**DIRECTIONS FOR THIS TASK:** In the listing below, find the line with "r, (s.lane m).run" and the line with "simp [State.takeFirst, hf, hr]". Repeat those two lines and all lines between them exactly.
---- RECORDS SUPPLIED
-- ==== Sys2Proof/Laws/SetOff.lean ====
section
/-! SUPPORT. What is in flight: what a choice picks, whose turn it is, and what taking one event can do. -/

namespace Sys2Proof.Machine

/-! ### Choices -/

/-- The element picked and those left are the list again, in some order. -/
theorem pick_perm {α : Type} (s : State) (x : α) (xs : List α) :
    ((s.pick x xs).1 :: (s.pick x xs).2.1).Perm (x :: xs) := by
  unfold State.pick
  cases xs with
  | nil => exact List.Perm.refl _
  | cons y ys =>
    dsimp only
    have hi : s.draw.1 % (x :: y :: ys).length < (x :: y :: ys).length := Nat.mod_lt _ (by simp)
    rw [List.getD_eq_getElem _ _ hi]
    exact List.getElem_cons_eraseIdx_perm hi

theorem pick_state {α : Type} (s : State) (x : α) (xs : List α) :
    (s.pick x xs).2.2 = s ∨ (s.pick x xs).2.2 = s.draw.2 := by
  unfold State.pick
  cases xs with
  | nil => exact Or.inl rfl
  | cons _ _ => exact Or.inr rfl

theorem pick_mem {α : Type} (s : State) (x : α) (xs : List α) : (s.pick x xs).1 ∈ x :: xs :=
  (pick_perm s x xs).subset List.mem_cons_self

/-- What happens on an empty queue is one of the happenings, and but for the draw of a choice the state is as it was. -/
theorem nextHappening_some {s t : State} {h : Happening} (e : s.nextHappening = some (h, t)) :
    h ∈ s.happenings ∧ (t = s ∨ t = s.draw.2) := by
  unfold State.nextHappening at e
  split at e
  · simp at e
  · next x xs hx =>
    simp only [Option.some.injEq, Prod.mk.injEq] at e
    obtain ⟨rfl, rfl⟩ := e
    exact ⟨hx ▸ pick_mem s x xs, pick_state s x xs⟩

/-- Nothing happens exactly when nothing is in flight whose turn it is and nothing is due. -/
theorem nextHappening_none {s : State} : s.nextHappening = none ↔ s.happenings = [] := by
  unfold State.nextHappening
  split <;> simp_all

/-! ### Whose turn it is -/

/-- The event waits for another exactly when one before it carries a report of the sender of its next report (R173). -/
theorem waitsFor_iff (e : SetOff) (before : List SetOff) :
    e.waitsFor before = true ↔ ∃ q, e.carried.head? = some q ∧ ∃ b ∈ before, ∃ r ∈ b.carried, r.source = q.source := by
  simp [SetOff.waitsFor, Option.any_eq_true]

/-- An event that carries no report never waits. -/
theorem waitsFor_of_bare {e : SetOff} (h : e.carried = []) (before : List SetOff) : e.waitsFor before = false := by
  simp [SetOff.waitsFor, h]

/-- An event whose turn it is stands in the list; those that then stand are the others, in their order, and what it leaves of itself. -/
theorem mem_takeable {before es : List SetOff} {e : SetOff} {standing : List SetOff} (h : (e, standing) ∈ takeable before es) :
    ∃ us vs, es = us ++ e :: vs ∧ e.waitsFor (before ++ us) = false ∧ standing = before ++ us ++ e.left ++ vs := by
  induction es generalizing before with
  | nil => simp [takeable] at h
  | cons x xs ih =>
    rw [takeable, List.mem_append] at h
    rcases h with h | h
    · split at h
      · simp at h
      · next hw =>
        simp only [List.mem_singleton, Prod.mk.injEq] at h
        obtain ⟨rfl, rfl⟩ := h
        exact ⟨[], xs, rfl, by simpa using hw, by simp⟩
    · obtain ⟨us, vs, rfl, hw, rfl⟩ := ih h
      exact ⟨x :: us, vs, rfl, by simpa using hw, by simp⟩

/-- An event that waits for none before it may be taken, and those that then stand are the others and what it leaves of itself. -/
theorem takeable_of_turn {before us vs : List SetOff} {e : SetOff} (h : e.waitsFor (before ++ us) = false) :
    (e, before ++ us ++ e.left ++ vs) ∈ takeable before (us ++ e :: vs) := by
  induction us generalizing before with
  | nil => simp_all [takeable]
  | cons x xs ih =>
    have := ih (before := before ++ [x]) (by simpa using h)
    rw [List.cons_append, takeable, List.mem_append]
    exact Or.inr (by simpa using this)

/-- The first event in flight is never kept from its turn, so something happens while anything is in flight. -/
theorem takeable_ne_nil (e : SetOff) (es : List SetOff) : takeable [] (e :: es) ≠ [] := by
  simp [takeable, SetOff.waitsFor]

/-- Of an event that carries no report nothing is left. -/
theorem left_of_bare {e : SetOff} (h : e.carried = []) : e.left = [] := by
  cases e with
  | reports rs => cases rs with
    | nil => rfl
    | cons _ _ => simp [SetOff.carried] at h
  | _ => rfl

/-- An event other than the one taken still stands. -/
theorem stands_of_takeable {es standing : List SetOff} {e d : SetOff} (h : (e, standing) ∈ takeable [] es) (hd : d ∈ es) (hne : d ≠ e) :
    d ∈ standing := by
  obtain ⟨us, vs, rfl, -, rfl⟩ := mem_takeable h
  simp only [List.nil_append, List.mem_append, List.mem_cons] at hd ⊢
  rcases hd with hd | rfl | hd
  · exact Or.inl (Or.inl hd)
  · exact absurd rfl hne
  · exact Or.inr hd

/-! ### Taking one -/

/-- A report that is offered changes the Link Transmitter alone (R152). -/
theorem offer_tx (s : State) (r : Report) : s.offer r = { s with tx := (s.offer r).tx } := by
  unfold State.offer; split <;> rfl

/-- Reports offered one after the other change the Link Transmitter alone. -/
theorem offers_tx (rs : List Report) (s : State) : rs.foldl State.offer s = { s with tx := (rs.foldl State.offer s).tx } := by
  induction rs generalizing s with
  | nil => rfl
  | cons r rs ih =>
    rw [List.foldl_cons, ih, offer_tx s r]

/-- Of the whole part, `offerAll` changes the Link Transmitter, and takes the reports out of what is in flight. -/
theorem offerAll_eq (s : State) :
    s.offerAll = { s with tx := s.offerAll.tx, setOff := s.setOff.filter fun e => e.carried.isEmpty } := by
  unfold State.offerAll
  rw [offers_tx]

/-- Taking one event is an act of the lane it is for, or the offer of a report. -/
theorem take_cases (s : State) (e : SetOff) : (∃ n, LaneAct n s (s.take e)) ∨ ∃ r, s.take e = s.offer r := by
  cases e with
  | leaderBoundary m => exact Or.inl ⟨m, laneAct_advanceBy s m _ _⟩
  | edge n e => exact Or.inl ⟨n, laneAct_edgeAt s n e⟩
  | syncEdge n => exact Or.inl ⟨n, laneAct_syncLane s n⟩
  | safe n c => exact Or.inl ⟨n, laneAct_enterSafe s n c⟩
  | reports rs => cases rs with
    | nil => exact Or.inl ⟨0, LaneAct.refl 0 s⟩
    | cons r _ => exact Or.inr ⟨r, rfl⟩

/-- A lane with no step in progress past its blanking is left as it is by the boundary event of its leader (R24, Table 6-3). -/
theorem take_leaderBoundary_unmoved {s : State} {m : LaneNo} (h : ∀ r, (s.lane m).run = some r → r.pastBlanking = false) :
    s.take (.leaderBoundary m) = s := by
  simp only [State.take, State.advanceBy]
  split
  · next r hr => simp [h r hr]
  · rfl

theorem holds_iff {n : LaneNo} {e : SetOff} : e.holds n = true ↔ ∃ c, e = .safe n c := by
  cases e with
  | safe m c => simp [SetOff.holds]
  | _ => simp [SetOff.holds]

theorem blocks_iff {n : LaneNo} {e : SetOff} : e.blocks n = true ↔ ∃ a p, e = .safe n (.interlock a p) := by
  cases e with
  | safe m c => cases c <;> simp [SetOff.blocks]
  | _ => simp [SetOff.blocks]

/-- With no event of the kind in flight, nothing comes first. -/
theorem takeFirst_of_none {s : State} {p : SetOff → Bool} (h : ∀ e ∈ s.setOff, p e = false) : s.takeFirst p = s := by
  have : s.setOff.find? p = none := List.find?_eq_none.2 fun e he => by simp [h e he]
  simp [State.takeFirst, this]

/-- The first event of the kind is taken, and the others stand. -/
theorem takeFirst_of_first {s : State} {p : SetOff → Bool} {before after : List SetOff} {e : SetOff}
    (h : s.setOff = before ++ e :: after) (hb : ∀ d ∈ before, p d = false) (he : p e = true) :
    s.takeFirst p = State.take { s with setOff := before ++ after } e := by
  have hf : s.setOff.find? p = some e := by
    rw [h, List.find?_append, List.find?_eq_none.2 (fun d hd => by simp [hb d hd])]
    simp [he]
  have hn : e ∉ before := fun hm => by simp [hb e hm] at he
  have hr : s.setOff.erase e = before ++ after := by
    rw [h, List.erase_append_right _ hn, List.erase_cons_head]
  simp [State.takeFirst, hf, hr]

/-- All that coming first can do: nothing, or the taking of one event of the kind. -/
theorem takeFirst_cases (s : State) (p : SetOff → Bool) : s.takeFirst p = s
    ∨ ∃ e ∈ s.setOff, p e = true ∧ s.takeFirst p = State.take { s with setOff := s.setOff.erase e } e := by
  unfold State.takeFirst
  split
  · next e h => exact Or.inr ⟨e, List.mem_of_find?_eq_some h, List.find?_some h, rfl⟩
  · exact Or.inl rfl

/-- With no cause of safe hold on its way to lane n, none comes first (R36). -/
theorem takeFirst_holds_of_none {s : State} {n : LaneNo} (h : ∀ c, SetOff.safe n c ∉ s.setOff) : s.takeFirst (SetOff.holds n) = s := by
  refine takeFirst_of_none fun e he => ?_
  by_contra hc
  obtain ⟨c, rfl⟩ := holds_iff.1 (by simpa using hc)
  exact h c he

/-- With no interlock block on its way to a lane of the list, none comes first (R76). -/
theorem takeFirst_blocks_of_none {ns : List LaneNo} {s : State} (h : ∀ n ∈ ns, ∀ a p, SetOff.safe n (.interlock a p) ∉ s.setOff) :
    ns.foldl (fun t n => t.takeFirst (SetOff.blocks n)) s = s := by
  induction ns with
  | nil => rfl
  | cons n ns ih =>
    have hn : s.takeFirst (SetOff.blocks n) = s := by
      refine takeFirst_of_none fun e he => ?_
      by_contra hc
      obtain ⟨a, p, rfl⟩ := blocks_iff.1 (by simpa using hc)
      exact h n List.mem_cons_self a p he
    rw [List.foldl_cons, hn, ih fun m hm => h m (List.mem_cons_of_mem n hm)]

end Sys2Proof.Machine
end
--------
**TASK SOLUTION:**
theorem take_leaderBoundary_unmoved {s : State} {m : LaneNo} (h : ∀ r, (s.lane m).run = some r → r.pastBlanking = false) :
    s.take (.leaderBoundary m) = s := by
  simp only [State.take, State.advanceBy]
  split
  · next r hr => simp [h r hr]
  · rfl

theorem holds_iff {n : LaneNo} {e : SetOff} : e.holds n = true ↔ ∃ c, e = .safe n c := by
  cases e with
  | safe m c => simp [SetOff.holds]
  | _ => simp [SetOff.holds]

theorem blocks_iff {n : LaneNo} {e : SetOff} : e.blocks n = true ↔ ∃ a p, e = .safe n (.interlock a p) := by
  cases e with
  | safe m c => cases c <;> simp [SetOff.blocks]
  | _ => simp [SetOff.blocks]

/-- With no event of the kind in flight, nothing comes first. -/
theorem takeFirst_of_none {s : State} {p : SetOff → Bool} (h : ∀ e ∈ s.setOff, p e = false) : s.takeFirst p = s := by
  have : s.setOff.find? p = none := List.find?_eq_none.2 fun e he => by simp [h e he]
  simp [State.takeFirst, this]

/-- The first event of the kind is taken, and the others stand. -/
theorem takeFirst_of_first {s : State} {p : SetOff → Bool} {before after : List SetOff} {e : SetOff}
    (h : s.setOff = before ++ e :: after) (hb : ∀ d ∈ before, p d = false) (he : p e = true) :
    s.takeFirst p = State.take { s with setOff := before ++ after } e := by
  have hf : s.setOff.find? p = some e := by
    rw [h, List.find?_append, List.find?_eq_none.2 (fun d hd => by simp [hb d hd])]
    simp [he]
  have hn : e ∉ before := fun hm => by simp [hb e hm] at he
  have hr : s.setOff.erase e = before ++ after := by
    rw [h, List.erase_append_right _ hn, List.erase_cons_head]
  simp [State.takeFirst, hf, hr]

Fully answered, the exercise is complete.